Problem to solve: This task calls for copying every line in the data below that contains the word "lane".

++++ Records

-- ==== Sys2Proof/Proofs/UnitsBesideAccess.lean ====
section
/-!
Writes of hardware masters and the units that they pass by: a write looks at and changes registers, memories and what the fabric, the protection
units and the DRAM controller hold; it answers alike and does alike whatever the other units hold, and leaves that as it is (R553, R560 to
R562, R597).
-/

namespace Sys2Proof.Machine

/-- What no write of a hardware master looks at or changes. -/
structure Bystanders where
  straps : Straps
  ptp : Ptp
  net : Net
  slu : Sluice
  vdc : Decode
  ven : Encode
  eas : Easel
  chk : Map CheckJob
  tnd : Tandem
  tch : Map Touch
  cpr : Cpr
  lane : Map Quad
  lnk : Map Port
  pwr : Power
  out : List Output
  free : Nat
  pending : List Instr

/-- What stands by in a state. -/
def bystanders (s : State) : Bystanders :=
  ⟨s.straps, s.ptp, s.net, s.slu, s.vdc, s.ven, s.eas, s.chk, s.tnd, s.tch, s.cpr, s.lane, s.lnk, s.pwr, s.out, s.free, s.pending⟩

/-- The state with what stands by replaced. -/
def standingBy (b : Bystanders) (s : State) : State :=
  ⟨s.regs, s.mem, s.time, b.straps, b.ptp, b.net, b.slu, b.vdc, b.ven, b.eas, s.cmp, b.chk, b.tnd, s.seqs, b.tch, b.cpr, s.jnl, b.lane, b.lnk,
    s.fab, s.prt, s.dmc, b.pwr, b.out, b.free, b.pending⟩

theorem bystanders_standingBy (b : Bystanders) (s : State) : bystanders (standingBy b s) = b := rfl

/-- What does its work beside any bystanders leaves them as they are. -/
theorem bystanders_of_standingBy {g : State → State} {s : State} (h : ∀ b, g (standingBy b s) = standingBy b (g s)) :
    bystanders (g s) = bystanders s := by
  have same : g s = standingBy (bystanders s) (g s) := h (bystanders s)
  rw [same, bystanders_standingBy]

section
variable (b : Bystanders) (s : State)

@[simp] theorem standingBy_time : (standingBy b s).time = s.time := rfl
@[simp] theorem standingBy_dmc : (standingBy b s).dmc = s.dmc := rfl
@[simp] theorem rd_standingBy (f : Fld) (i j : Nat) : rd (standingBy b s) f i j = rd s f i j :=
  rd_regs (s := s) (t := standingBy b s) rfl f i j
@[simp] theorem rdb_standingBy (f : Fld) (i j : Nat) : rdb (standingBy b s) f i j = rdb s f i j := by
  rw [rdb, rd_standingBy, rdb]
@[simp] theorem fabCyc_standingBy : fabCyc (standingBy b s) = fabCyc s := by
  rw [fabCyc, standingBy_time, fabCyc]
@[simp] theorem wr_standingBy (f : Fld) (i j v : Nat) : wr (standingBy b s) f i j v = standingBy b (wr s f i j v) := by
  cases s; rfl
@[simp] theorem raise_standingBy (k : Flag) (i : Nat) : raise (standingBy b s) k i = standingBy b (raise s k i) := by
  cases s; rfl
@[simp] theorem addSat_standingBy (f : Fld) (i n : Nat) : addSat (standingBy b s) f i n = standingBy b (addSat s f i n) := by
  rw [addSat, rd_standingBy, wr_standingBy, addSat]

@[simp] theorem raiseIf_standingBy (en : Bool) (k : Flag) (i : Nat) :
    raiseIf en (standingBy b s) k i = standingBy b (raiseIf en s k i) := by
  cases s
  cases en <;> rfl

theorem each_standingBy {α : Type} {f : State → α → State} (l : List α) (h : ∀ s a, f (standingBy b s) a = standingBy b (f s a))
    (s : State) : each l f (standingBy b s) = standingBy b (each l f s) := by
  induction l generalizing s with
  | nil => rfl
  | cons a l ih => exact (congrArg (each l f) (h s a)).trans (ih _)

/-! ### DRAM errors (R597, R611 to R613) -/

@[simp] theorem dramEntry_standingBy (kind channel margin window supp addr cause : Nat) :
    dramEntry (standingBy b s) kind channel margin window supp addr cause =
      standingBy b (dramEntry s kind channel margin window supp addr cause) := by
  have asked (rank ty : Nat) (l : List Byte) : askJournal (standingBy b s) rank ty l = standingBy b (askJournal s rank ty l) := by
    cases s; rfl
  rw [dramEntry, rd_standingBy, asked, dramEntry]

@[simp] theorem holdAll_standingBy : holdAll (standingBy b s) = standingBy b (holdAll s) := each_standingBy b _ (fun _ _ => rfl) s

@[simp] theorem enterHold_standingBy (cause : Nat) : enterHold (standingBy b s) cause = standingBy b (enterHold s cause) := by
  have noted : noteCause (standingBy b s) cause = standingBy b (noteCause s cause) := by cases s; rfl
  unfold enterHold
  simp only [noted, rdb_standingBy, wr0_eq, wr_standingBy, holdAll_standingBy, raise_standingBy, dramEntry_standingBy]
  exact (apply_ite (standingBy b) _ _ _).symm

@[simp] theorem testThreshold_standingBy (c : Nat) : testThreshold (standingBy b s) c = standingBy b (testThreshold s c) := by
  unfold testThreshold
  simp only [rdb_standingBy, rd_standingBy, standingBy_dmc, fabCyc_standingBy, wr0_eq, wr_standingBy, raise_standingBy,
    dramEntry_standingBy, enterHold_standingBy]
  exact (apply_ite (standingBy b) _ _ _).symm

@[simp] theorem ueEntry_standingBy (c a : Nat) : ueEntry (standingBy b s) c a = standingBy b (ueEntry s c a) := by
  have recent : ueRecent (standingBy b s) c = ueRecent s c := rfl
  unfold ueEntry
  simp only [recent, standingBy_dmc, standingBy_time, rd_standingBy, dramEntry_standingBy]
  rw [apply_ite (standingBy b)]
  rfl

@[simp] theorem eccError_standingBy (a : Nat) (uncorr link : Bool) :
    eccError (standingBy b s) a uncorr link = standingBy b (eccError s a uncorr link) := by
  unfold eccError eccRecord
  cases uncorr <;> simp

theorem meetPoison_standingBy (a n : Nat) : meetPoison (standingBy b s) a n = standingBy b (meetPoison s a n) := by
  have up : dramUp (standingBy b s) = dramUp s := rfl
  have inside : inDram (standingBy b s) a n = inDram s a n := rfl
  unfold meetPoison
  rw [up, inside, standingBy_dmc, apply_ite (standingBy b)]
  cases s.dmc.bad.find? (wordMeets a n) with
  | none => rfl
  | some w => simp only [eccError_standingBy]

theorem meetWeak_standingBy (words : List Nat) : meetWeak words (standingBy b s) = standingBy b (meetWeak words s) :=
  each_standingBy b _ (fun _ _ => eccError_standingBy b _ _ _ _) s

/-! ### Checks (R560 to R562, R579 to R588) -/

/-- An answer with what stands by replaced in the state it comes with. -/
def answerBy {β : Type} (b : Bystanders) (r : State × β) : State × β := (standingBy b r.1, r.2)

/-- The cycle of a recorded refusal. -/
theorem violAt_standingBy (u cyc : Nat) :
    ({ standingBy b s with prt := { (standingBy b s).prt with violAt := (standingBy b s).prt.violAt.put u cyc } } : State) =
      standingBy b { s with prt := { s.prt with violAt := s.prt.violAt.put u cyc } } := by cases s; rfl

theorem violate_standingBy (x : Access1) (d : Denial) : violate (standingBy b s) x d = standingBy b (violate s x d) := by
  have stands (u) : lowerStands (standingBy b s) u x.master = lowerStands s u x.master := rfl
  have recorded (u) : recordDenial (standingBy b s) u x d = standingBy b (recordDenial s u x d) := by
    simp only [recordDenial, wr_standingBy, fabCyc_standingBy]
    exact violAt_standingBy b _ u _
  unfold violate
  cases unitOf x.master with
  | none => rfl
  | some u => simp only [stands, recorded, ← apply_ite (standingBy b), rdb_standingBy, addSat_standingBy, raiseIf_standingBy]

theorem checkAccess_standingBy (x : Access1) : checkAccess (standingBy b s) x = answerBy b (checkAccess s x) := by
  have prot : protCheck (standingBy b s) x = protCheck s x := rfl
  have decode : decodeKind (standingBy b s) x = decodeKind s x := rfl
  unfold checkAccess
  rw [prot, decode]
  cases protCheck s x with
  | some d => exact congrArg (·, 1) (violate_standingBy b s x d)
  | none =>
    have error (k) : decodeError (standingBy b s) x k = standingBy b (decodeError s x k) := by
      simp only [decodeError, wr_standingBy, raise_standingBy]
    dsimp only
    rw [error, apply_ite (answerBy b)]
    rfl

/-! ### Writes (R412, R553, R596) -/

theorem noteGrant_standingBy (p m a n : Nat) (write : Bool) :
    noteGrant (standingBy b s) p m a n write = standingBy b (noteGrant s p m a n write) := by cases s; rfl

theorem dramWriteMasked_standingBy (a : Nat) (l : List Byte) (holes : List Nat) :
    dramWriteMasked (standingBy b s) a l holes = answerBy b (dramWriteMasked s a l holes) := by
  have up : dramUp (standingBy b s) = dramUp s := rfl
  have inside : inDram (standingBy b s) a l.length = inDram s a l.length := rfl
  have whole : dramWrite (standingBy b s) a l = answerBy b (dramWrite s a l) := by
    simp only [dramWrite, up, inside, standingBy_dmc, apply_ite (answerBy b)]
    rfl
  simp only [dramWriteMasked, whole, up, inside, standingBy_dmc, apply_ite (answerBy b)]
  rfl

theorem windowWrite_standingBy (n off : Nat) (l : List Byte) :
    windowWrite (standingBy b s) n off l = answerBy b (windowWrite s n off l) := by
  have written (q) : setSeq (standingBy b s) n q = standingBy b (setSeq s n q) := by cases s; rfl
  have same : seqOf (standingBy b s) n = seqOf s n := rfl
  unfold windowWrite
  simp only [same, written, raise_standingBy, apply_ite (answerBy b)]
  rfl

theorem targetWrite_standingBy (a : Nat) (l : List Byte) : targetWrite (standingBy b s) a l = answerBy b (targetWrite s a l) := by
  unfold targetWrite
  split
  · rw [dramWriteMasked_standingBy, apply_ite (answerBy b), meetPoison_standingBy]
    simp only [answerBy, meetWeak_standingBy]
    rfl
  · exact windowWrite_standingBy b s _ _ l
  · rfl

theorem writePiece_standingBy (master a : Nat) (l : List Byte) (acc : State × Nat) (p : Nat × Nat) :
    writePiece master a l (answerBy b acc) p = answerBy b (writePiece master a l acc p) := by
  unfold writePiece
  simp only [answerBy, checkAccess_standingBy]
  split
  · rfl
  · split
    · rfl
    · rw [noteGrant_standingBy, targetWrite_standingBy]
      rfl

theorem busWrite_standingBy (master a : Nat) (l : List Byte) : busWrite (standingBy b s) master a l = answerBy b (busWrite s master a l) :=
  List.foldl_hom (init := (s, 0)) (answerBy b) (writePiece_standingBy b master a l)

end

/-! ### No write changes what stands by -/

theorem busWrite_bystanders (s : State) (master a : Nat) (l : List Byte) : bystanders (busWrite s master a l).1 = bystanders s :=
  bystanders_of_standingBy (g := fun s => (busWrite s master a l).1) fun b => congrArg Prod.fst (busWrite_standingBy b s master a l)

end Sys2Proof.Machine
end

++++++++

Answer box:
  lane : Map Quad
  ⟨s.straps, s.ptp, s.net, s.slu, s.vdc, s.ven, s.eas, s.chk, s.tnd, s.tch, s.cpr, s.lane, s.lnk, s.pwr, s.out, s.free, s.pending⟩
  ⟨s.regs, s.mem, s.time, b.straps, b.ptp, b.net, b.slu, b.vdc, b.ven, b.eas, s.cmp, b.chk, b.tnd, s.seqs, b.tch, b.cpr, s.jnl, b.lane, b.lnk,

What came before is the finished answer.